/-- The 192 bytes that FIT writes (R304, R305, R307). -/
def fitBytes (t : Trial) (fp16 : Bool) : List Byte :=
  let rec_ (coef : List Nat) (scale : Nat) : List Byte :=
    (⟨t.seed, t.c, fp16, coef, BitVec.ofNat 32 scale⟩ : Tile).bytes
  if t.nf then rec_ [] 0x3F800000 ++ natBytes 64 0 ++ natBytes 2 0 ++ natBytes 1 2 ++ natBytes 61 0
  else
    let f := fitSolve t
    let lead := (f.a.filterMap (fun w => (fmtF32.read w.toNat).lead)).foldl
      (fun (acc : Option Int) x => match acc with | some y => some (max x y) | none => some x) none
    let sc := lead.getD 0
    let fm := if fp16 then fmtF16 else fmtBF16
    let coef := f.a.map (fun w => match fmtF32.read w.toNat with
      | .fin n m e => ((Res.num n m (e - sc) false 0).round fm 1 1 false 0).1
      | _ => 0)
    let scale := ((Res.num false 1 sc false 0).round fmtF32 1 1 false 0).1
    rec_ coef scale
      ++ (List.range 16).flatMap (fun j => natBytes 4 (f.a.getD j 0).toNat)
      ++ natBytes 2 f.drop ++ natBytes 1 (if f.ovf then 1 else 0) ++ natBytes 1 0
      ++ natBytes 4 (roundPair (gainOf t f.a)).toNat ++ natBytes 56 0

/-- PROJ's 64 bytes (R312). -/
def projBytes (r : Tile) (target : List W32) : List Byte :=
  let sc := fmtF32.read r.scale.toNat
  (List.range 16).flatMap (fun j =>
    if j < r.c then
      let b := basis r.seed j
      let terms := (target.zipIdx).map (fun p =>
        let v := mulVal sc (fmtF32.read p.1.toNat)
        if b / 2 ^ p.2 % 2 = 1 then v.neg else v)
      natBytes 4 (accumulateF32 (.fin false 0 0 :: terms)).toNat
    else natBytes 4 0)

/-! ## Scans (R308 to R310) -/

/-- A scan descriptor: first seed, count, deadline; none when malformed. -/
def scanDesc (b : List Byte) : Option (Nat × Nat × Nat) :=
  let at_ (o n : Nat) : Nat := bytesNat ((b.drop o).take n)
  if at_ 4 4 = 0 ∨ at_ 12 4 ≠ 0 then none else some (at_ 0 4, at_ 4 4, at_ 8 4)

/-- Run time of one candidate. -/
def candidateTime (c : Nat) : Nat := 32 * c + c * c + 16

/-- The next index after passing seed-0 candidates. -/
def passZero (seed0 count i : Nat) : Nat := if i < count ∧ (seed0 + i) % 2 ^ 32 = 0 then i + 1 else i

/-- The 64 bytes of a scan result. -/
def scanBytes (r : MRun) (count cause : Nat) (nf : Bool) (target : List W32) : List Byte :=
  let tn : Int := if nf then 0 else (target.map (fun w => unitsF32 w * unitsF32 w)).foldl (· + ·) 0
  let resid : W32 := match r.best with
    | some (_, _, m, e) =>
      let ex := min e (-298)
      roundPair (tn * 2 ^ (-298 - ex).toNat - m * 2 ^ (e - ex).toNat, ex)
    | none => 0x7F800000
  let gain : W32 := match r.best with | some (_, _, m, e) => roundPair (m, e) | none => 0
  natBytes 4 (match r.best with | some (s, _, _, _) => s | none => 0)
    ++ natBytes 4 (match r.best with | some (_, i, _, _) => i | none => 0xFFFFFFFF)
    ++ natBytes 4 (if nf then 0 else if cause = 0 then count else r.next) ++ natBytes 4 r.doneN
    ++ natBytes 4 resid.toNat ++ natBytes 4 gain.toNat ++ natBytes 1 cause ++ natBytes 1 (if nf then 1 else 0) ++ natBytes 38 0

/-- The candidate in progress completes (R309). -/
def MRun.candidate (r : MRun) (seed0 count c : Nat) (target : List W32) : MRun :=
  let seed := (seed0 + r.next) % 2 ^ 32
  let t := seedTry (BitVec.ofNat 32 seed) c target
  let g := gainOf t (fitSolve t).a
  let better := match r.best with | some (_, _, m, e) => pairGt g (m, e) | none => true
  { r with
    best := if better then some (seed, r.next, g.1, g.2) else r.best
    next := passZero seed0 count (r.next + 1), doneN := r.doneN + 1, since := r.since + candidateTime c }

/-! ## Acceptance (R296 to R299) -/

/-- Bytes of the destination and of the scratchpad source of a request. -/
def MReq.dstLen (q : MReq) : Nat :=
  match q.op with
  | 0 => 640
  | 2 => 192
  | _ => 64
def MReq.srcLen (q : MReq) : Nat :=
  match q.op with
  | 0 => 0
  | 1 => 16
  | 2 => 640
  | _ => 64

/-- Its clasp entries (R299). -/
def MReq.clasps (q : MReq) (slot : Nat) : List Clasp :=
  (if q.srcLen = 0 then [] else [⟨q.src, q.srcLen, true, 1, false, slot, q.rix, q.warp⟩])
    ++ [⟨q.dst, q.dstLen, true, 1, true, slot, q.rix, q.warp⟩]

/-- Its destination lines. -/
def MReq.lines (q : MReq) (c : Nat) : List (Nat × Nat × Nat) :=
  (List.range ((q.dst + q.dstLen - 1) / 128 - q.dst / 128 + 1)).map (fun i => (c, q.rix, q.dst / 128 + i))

EXERCISE INSTRUCTIONS |
Only the lines from the one with "def MReq.clasps (q" to the end of the listing are wanted. Print them exactly, keeping both ends.

EXERCISE RESULT |
def MReq.clasps (q : MReq) (slot : Nat) : List Clasp :=
  (if q.srcLen = 0 then [] else [⟨q.src, q.srcLen, true, 1, false, slot, q.rix, q.warp⟩])
    ++ [⟨q.dst, q.dstLen, true, 1, true, slot, q.rix, q.warp⟩]

/-- Its destination lines. -/
def MReq.lines (q : MReq) (c : Nat) : List (Nat × Nat × Nat) :=
  (List.range ((q.dst + q.dstLen - 1) / 128 - q.dst / 128 + 1)).map (fun i => (c, q.rix, q.dst / 128 + i))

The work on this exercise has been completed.